Quarantième lettre de Marcelino, écrite de la Condamine Chatelard, dans les Basses-Alpes, où il travaille à la 11ème CTE.
La Condamine Chatelard, 5 octobre 1939
Dans votre lettre du 29 septembre tu me dis que les vêtements que je vous ai envoyés sont un peu noirâtres. Cela est dû à ce que, dans le camp d’Argelès, je les ai fait bouillir avec des vêtements de couleur bizarre. Donc, accepte sans réticence ce que je t’envoie.
Je partage la décision que vous avez prise d’aller vendanger. Oui, je suis content qu’ils aillent gagner ce qu’ils pourront afin de t’aider dans les dépenses et puissent manger à leur faim. Dis à Sebastian que les vendanges terminées il doit retourner à l’atelier. J’ai toujours pensé être le tout dernier agriculteur de ma descendance. La terre a peu d’avenir et beaucoup de fatigues. Si Juana va avec Maria, c’est d’accord mais, si elle n’accompagne que ses frères, il ne me plait pas qu’elle te quitte, et cela à cause des nuits. Tu sais bien que les hommes ont pour habitude d’aller faire la bringue en abandonnant les femmes. D’après des rumeurs tu crois qu’à la fin des vendanges on va dissoudre « el Refugio ». Que cela ne t’afflige pas parce que les fils sont en mesure de t’aider, et pourront continuer leur aide si le cas se présente. Nous n’avons besoin que de la santé, de la liberté et du travail. Ne souffres pas pour tout le reste et dis-toi, ce qui se dit en Aragon :
Celui qui a de la peine meurt,
tout comme celui qui n’en a pas ;
A de la peine qui voudra.
Quant à moi, je ne veux pas en avoir.
Toi, courage ! car le temps qui passe met fin à toutes les choses. Alors, prolongeons un peu notre patience…Dis à Sebastian de ma part que je partage l’allégresse qu’il a d’aller travailler. Dis-lui également qu’il n’oublie pas le grand nombre de conseils que je lui ai donné. Un jour il comprendra que j’ai toujours pensé à son devenir. Dis-lui instamment de ne jamais oublier ce que nous avons vécu, car il n’aura pas meilleur exemple pour le faire réfléchir sur ce que peut être la vie et ce que sont les hommes.
Chère fille Maria, je tiens à te communiquer la joie que j’éprouve en sachant que tu es très contente d’aller vendanger. J’en profite pour te faire cette recommandation : Juana doit rester avec toi afin que tu veilles sur elle, vu qu’elle est encore très jeune. Voilà qu’elle est ma décision. S’il ne peut en être autrement, elle doit demeurer avec sa mère. Je te confie cela parce que, étant une bonne fille, ton père sait que tu lui obéiras pour le bien de ta sœur et pour la tranquillité de tous.

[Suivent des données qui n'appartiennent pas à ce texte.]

-- ==== Sys2Proof/Word.lean ====
section
/-! DEFINITION. The machine's word (R13), its byte (the console's character, R36) and the two readings of a word. -/

namespace Sys2Proof

/-- A register, a memory cell, the pc, an instruction, an address: an unsigned 16-bit value (R5, R13). -/
abbrev Word := BitVec 16

/-- A console character (R36). The engine itself has no byte access (R51). -/
abbrev Byte := BitVec 8

/-- `signed(v)` of R13: the two's-complement reading of a word. -/
def Word.signed (v : Word) : Int := if v.toNat < 32768 then v.toNat else (v.toNat : Int) - 65536

end Sys2Proof
end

Cher fils Valero. Je te remercie pour la volonté que tu témoignes et pour le bon souvenir que tu as de ton père dans tes pensées. Il suffit que tu me dises que tu as envie de travailler afin de nous aider, et que tu penses beaucoup à ton père, pour que je sois heureux et orgueilleux de mes fils. Alors, continues à penser en celui qui te conseillera le mieux pour que tu sois sur le bon chemin.

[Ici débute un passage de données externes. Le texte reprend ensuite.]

-- ==== Sys2Proof/Machine/Dispatch.lean ====
section
/-! DEFINITION. Dispatch (R112, R113): exactly one instruction rule executes, once. On entry `ir` holds the instruction and
`pc` is already incremented; the reconciliation comes after (Machine/Step.lean). -/

namespace Sys2Proof.Machine

def exec (i : Instr) (s : State) : Host.Outcome State Fault Refusal :=
  match i with
  | .addReg dr sr1 sr2 => Sys2Proof.Machine.execAddReg dr sr1 sr2 s
  | .addImm dr sr1 imm5 => Sys2Proof.Machine.execAddImm dr sr1 imm5 s
  | .andReg dr sr1 sr2 => Sys2Proof.Machine.execAndReg dr sr1 sr2 s
  | .andImm dr sr1 imm5 => Sys2Proof.Machine.execAndImm dr sr1 imm5 s
  | .not dr sr1 => Sys2Proof.Machine.execNot dr sr1 s
  | .lea dr offset9 => Sys2Proof.Machine.execLea dr offset9 s
  | .ld dr offset9 => Sys2Proof.Machine.execLd dr offset9 s
  | .ldr dr sr1 offset6 => Sys2Proof.Machine.execLdr dr sr1 offset6 s
  | .ldi dr offset9 => Sys2Proof.Machine.execLdi dr offset9 s
  | .st sr offset9 => Sys2Proof.Machine.execSt sr offset9 s
  | .str sr sr1 offset6 => Sys2Proof.Machine.execStr sr sr1 offset6 s
  | .sti sr offset9 => Sys2Proof.Machine.execSti sr offset9 s
  | .br n z p offset9 => Sys2Proof.Machine.execBr n z p offset9 s
  | .jmp sr1 => Sys2Proof.Machine.execJmp sr1 s
  | .jsr offset11 => Sys2Proof.Machine.execJsr offset11 s
  | .jsrr sr1 => Sys2Proof.Machine.execJsrr sr1 s
  | .trap trapvect8 => Sys2Proof.Machine.execTrap trapvect8 s
  | .unused8 => Sys2Proof.Machine.execUnused8 s
  | .unused13 => Sys2Proof.Machine.execUnused13 s

end Sys2Proof.Machine
end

Chère fille Juana, je te dis la même chose qu’à ton frère Valero : merci pour la volonté qui t’anime et pour le respectueux comportement que tu témoignes à ta mère et à ton père lequel t’aime beaucoup et veille sur vous tous.
Cher fils Anastasio. Ta lettre m’a satisfait, malgré ta toujours mauvaise écriture, preuve que tu n’écris guère et, par conséquent tu ne fais aucun cas de mes conseils.